As their coach what have the girls taught you?

Coach Bill: I think over time I have learned way more than they have learned because I have had the input of maybe 100 girls over 12 years since I've been at Roosevelt High. But they certainly have taught me the concept of never giving up.

Also, there are a lot of stories that didn't make it to this movie, girls conquering things that on different days they could have given up and lost it all. Certainly the central figure in the movie (Darnellia) is a never-give-up person.

They also taught me... (I like to say I knew this, but they taught me) the power of teenage spirit. When that teenage spirit starts to go crazy they don't need me anymore. They flower, they blossom, and they go crazy. The girls just chatter at each other, and if I were to say something I would just ruin that.

They taught me that no matter how bad things are, you can find a way to make them really positive. You know the old cliché, the silver lining. It's not the silver lining; it's a new lining and a brand new way of approaching a thing.

Ward: Darnellia has affected my life. If Darnellia was here, she would say I'm no hero. I just had a problem, and there was only one way to solve it, and I solved it.

Seven years is a long time to work on a single thing...

Ward: I just set out to make a film about the first season and this crazy tax person who took over this team. I was there year two to get a little pick-up footage, and Darnellia walked into the gym and I said "I've been waiting for you" and it evolved. There is no way I would have ever had said that or wanted to do that.

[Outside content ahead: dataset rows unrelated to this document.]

/-- Partition that an ownership command names (R307): `TARGET` of the physical function; a virtual function's own. What `TARGET` holds in a virtual function's command has no effect
(DESIGN CHOICE, log 130: the spec does not say whether it counts as unused there). -/
def ownPtn (n : Node) (fn : Nat) (e : Sqe) : Option Nat := if fn = 0 then (if e.target < 8 ∧ (getP n e.target).st != .absent then some e.target else none) else (getFn n fn).map
def argOwner (v : Nat) : W32 := BitVec.ofNat 32 v
def argOwnerP (v : Nat) : Nat := v / 2 ^ 32 % 8
/-- Partitions of this node that a transfer involves: the object's, and the other holder's where that is this node. -/
def xferPtns (n : Node) (fn : Nat) (e : Sqe) : List Nat :=
  (ownPtn n fn e).toList ++ (if argOwner e.arg2 = n.lnk.nodeId then [argOwnerP e.arg2] else [])
/-- A live load of one of them is in progress. -/
def xferWaits (n : Node) (fn : Nat) (e : Sqe) : Bool := (xferPtns n fn e).any (fun p => (getP n p).load.isSome)
/-- R38: a transfer that meets a live load waits until that load completes. -/
def afterLoad (job : Job) : Job := fun clk host t e n =>
  if xferWaits n t.fn e then modBoot (fun b => { b with after := b.after ++ [(t, e)] }) n else job clk host t e n
/-- A job on the object that an ownership command names; `mem` where it names a memory object (R313, log 47). -/
def onOwn (mem : Clock → Tok → Sqe → Nat → Node → Option Node) (g : Clock → Tok → Sqe → Nat → ObjKind → Nat → Own → Node → Node) : Job := fun clk _ t e n =>
  match ownPtn n t.fn e with
  | none => invalid clk t 0x04 0 n
  | some p =>
    let k := kindOf (e.arg0 % 2)
    match findId n p k (BitVec.ofNat 64 e.arg1) with
    | some num => match getOwn n p k num with
      | some o => g clk t e p k num o n
      | none => invalid clk t 0x20 0 n
    | none => match mem clk t e p n with
      | some n => n
      | none => invalid clk t 0x20 0 n
/-- A memory object is released to another partition of the node. -/
def memRelease (clk : Clock) (t : Tok) (e : Sqe) (p : Nat) (n : Node) : Option Node :=
  let q := argOwnerP e.arg2
  if argOwner e.arg2 = n.lnk.nodeId && q != p && decide (e.arg1 < 0xF000) && mhas (getP n p).objs e.arg1 && (getP n q).st != .absent then
    some (if (getP n p).memRel.any (fun m => m.1 == e.arg1) then post clk t stBusy 0 n
          else post clk t stSuccess 0 (modP p (fun x => { x with memRel := x.memRel ++ [(e.arg1, q)] }) n))
  else none
def ownershipRelease : Job := onOwn memRelease fun clk t e p k num o n =>
  let b := argOwner e.arg2
  let bp := argOwnerP e.arg2
  if o.st != .owned then post clk t stBusy o.epoch n
  else if b = 0 || isMe n p b bp then invalid clk t 0x28 0 n
  else
    let n := modOwn p k num (fun o => { o with st := .releasing, xfer := some { tok := t, peer := b, peerP := bp, epoch := o.epoch, at_ := pctr clk p, inNode := b == n.lnk.nodeId } }) n
    tryRelease clk p k num (match k with
      | .table => abandonMigs p num n
      | .coll => thaw p num n)
def execOwnershipRelease (e : Env) (q : QRef) (s : State) : Host.Outcome State Fault Refusal :=
  run e (hostCmd Rows.ownershipRelease anyEntry noChk ownPtn (afterLoad ownershipRelease) q) s

/-- What a release has held goes on, the object being owned again: `since` is when it began. A hold of R317 still keeps the adds of a table. -/
def letGo (clk : Clock) (p : Nat) (k : ObjKind) (num since : Nat) (n : Node) : Node := match k with
  | .coll =>
    let d := (getDur n p k num).getD {}
    modC p num (fun c => { c with upds := c.upds.map (fun u => { u with held := false }) })
      (creditHeld clk p (if d.held then min since d.heldAt else max since d.heldAt) (((((getC n p num).map (·.upds)).getD []).filter (·.held)).map (·.ctx))
        (modDur p k num (fun d => { d with heldAt := pctr clk p }) n))
  | .table => if ((getDur n p k num).map (·.held)).getD false then n else releaseAdds clk p num since n

/-! ### Claim (R309) -/

/-- The copy has applied what the release announced. -/
def caughtUp (n : Node) (p : Nat) (k : ObjKind) (num last : Nat) : Bool := decide (last ≤ lastSeq n p k num)
/-- The release that the claim waits for: the previous owner's, at the epoch expected. -/
def relMeets (x : Xfer) (r : RelSeen) : Bool := r.from_ == x.peer && r.fromP == x.peerP && r.epoch == x.epoch
/-- The claim completes once a matching release has arrived and the copy has applied its records. -/
def tryClaim (clk : Clock) (p : Nat) (k : ObjKind) (num : Nat) (n : Node) : Node :=
  match getOwn n p k num with
  | none => n
  | some o => match o.xfer, o.rel with
    | some x, some r =>
      if o.st == .claiming && relMeets x r && caughtUp n p k num r.lastSeq then
        let n := modOwn p k num (fun o => { o with owner := n.lnk.nodeId, ownerP := p, epoch := x.epoch, seen := max o.seen x.epoch, st := .owned, xfer := none, rel := none }) n
        let n := if x.inNode then n else sendOwn clk mkOwnClaim p k num x.peer x.peerP Holder.owned.code n
        post clk x.tok stSuccess x.epoch n
      else n
    | _, _ => n
/-- A memory object is claimed: it takes the first free number of this partition, its pages change owner and then move (R200, R313). -/
def memClaim (clk : Clock) (t : Tok) (e : Sqe) (p : Nat) (n : Node) : Option Node :=
  let q := argOwnerP e.arg2
  match mget (getP n q).objs e.arg1, firstFree (getP n p).objs 1 0xEFFF with
  | some o, some k =>
    if argOwner e.arg2 = n.lnk.nodeId && (getP n q).memRel.contains (e.arg1, p) then
      let n := modP q (fun x => { x with objs := mdel x.objs e.arg1, memRel := x.memRel.erase (e.arg1, p) }) n
      let n := modP p (fun x => { x with objs := mset x.objs k { o with policy := put (put o.policy 16 12 0) 32 8 0 } }) n
      let n := modMem (fun m => { m with pages := m.pages.map (fun g => if o.pages.contains g.1 then (g.1, { g.2 with ptn := p, obj := k }) else g) }) n
      some (post clk t stSuccess k (conformAll p n))
    else none
  | _, _ => none
def ownershipClaim : Job := onOwn memClaim fun clk t e p k num o n =>
  let a := argOwner e.arg2
  let ap := argOwnerP e.arg2
  if o.st == .frozen && !e.flag 1 then post clk t stFrozen o.epoch n
  else if e.flag 1 then
    if e.arg3 ≤ o.seen then invalid clk t 0x30 0 n
    else if o.st == .frozen then post clk t stFrozen o.epoch n
    else
      let n := match o.xfer with
        | some x => post clk x.tok stBusy o.epoch n
        | none => n
      let n := modOwn p k num (fun o => { o with owner := n.lnk.nodeId, ownerP := p, epoch := e.arg3, seen := e.arg3, st := .owned, xfer := none, rel := none }) n
      let n := letGo clk p k num ((o.xfer.map (·.at_)).getD (pctr clk p)) n
      let n := if a = n.lnk.nodeId then n else sendOwn clk mkOwnState p k num a ap Holder.owned.code n
      post clk t stSuccess e.arg3 n
  else if o.st != .released then post clk t stBusy o.epoch n
  else
    tryClaim clk p k num (modOwn p k num (fun o => { o with
      st := .claiming, xfer := some { tok := t, peer := a, peerP := ap, epoch := e.arg3, at_ := pctr clk p, inNode := a == n.lnk.nodeId } }) n)
def execOwnershipClaim (e : Env) (q : QRef) (s : State) : Host.Outcome State Fault Refusal :=
  run e (hostCmd Rows.ownershipClaim anyEntry noChk ownPtn (afterLoad ownershipClaim) q) s
/-- `CLAIM_MS` in CTL cycles. -/
def claimCycles (x : Ptn) : Nat := 300000 * fld x.durCfg 16 16
/-- `CLAIM_TIMEOUT`: a claim without its release, or whose copy is not there yet, or a release that no claim took up (R309). -/
def claimTimeout (p : Nat) (k : ObjKind) (num : Nat) (clk : Clock) (n : Node) : Node :=
  match getOwn n p k num with
  | none => n
  | some o =>
    let lim := claimCycles (getP n p)
    match o.st, o.xfer, o.rel with
    | .claiming, some x, r =>
      if pctr clk p < x.at_ + lim then n
      else
        let n := modOwn p k num (fun o => { o with st := .released, owner := x.peer, ownerP := x.peerP, xfer := none, rel := none }) n
        post clk x.tok stBusy o.epoch (if x.inNode then n else sendOwn clk mkOwnState p k num x.peer x.peerP (if r.any (relMeets x) then ownDeclined else Holder.released.code) n)
    | .released, _, some r =>
      if pctr clk p < r.at_ + lim then n
      else
        let n := modOwn p k num (fun o => { o with owner := r.from_, ownerP := r.fromP, rel := none }) n
        if r.from_ = n.lnk.nodeId then n else sendOwn clk mkOwnState p k num r.from_ r.fromP Holder.released.code n
    | _, _, _ => n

I was going crazy after four years. I got to finish this up. I got to finish this up. Most of the time, I didn't know how to do that. People ask me how did I get this financed, but I didn't. I had a job on the side. Then an amazing thing happened. Over two hundred people came for a screening and just believed in what I was doing and gave me money. Teenage girls would give me twenty dollars. A family gave me 30 grand with no strings attached. They identified with passion and also just the spirit behind the...

Coach Bill: By the way, I called all those 200 people and now they are expecting a return. (jokingly)

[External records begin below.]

/-- Canopy lines, filters and prefetch copies are lost with the partition's power (Table 14-3, R335). -/
def dropCanopy (p : Nat) (n : Node) : Node := modP p (fun x => { x with prefetch := [], tbls := x.tbls.map (fun t => (t.1, { t.2 with lines := [], filter := [[], [], [], []], accesses := 0 })) }) n
/-- Logical cores of compute die 0 and 1. -/
def onDie (x : Ptn) (d : Nat) : Bool := if d = 0 then !((x.ent.cores.setWidth 32 : W32) == 0) else !((x.ent.cores >>> 32) == 0)
def dieOff (n : Node) (d : Nat) : Bool := n.ptns.toList.all (fun x => !present x || !onDie x d || x.pow == .off)
/-- Rails that supply only partitions that are OFF. -/
def idleRails (n : Node) : List Nat := (if dieOff n 0 then [0] else []) ++ (if dieOff n 1 then [1] else []) ++ (if dieOff n 0 && dieOff n 1 then [2, 4, 5] else [])
/-- Retention of these rails (R339). -/
def retain (clk : Clock) (n : Node) : Node := foldNode (idleRails n) (fun r n => requestMv clk r (railKeep r) n) n
/-- The rail is held at retention. -/
def retained (n : Node) (r : Nat) : Bool := (getRail n r).target == railKeep r && (idleRails n).contains r
/-- Step 5 of Table 14-3. -/
def commitPtn (clk : Clock) (p : Nat) (n : Node) : Node :=
  let x := getP n p
  let n := retain clk (dropCanopy p (modP p (fun x => { x with pow := .off, shutTok := none }) n))
  let n := settleIdle (postO clk x.shutTok stSuccess 0 n)
  if x.enPend then wakePtn clk p n else n
/-- A link goes to electrical idle with its replay buffer empty; it starts afresh when it trains. -/
def idleLink (x : Link) : Link :=
  { x with st := .off, level := 0, txSeq := 0, rxSeq := 0, replay := [], asm_ := [], segs := [], credits := List.replicate 16 64 }
/-- Steps 3 to 8 of Table 14-4. -/
def commitNode (clk : Clock) (n : Node) : Node :=
  let t := n.pwr.target
  let n := postO clk n.pwr.entryTok stSuccess 0 (flushFlash clk n)
  let n := foldNode (List.range 8) (fun p n =>
    let x := getP n p
    if x.pow == .entering then
      let n := postO clk x.shutTok stSuccess 0 (dropCanopy p (modP p (fun x => { x with pow := .off, shutTok := none }) n))
      if x.shutTok.isSome && !x.enPend then modPwr (fun w => { w with saved := w.saved.set p .off }) n else n
    else n) n
  let n := if n.pwr.fromRest then n else retain clk n
  let n := modPwr (fun w => { w with
    st := if t = 2 then .rest else if t = 3 then .sleep else .off, entryTok := none, target := 0, fromRest := false, padHeld := true, commitAt := clk.node }) n
  if t = 2 then n
  else
    let n := { n with pins := { n.pins with vrEn := 0, pwrOffOk := if t = 4 then false else n.pins.pwrOffOk } }
    modLnk (fun b => { b with links := b.links.map (fun x => if x.enable then idleLink x else x) }) (modPwr (fun w => { w with rootLock := false }) n)
/-- `ENTRY_COMMIT`: the steps before the commit point are over. -/
def entryCommit (en : EntryRef) (clk : Clock) (n : Node) : Node := match en with
  | .node =>
    let quiet := n.pwr.target = 2 || n.lnk.links.toList.all (fun x => x.replay.isEmpty)
    if n.pwr.st == .entering && allDrained n && quiet then commitNode clk n else n
  | .ptn p =>
    let x := getP n p
    if x.pow == .entering && n.pwr.st != .entering && drained n p && decide (x.shutAt + 61800 ≤ pctr clk p) then commitPtn clk p n else n
def execEntryCommit (e : Env) (en : EntryRef) (s : State) : Host.Outcome State Fault Refusal := run e (fun clk _ n => entryCommit en clk n) s

/-! ### Gating (R327) -/

def partitionGate (p : Nat) (n : Node) : Node :=
  let x := getP n p
  if present x && x.pow == .on && x.st == .inService && !cmdsLeft n p && !workLeft n p && x.ctxs.isEmpty && (n.pwr.st == .run || n.pwr.st == .idle) &&
    decide (300 * fld n.pwr.ctl 0 16 ≤ x.idleFor) then settleIdle (modP p (fun x => { x with pow := .gated }) n) else n
def execPartitionGate (e : Env) (p : Nat) (s : State) : Host.Outcome State Fault Refusal := run e (pureBody (partitionGate p)) s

Was there a moment when you said this was too big?

Ward: That was the thing; I had 200 hundred hours of footage over seven years. What was the storyline? How do I get from this place to that place? It took seven years to figure out and two and half years of editing.

Coach Bill: It took a genius move on you hiring a certain editor.

Ward: Yeah, editing is story-telling. Devon, in particular, was a girl who ends up being sexually preyed upon by a private basketball coach. That was someone that actually a number of people wanted me to take out, ‘Don't go there it's off the main course', but Devon did it and I did it for the same reason. I came forward so this doesn't happen to another girl.

That's a very interesting element of the story because when you are watching it you feel a little complicit...

Director: Yeah

And with that knowledge you say, of course, the writing was on the wall all along.

Ward: We didn't know it until she came forward two months later.

Coach Bill: All of us have second-guessed ourselves and probably always will.

Let's talk about Darnellia. Where is Darnellia now?

Ward: Darnellia is on the verge of finishing up on her second year of a two-year college. When she graduates there will be a lot of four-year colleges interested in her.

What else are you working on?

Ward: Right now, the screen adaptation. We are working on more of a character-driven story.

Coach Bill: He's saying that because I am not good looking enough for that story.

Ward: I will always keep my finger in the documentary world and there are two or three ideas I would like to do. The main project is the adaptation of this.

Coach Bill: So going back to being a CPA is out of the question.

So what do you think the Hollywood version of this movie will be called?

Ward: The working title we are using is IN THEIR EYES.

Coach: MY favorite thing about the process is that this guy is working 24/7 and whenever he misses a practice, I will call him over and say, "You will not believe what you missed in practice today."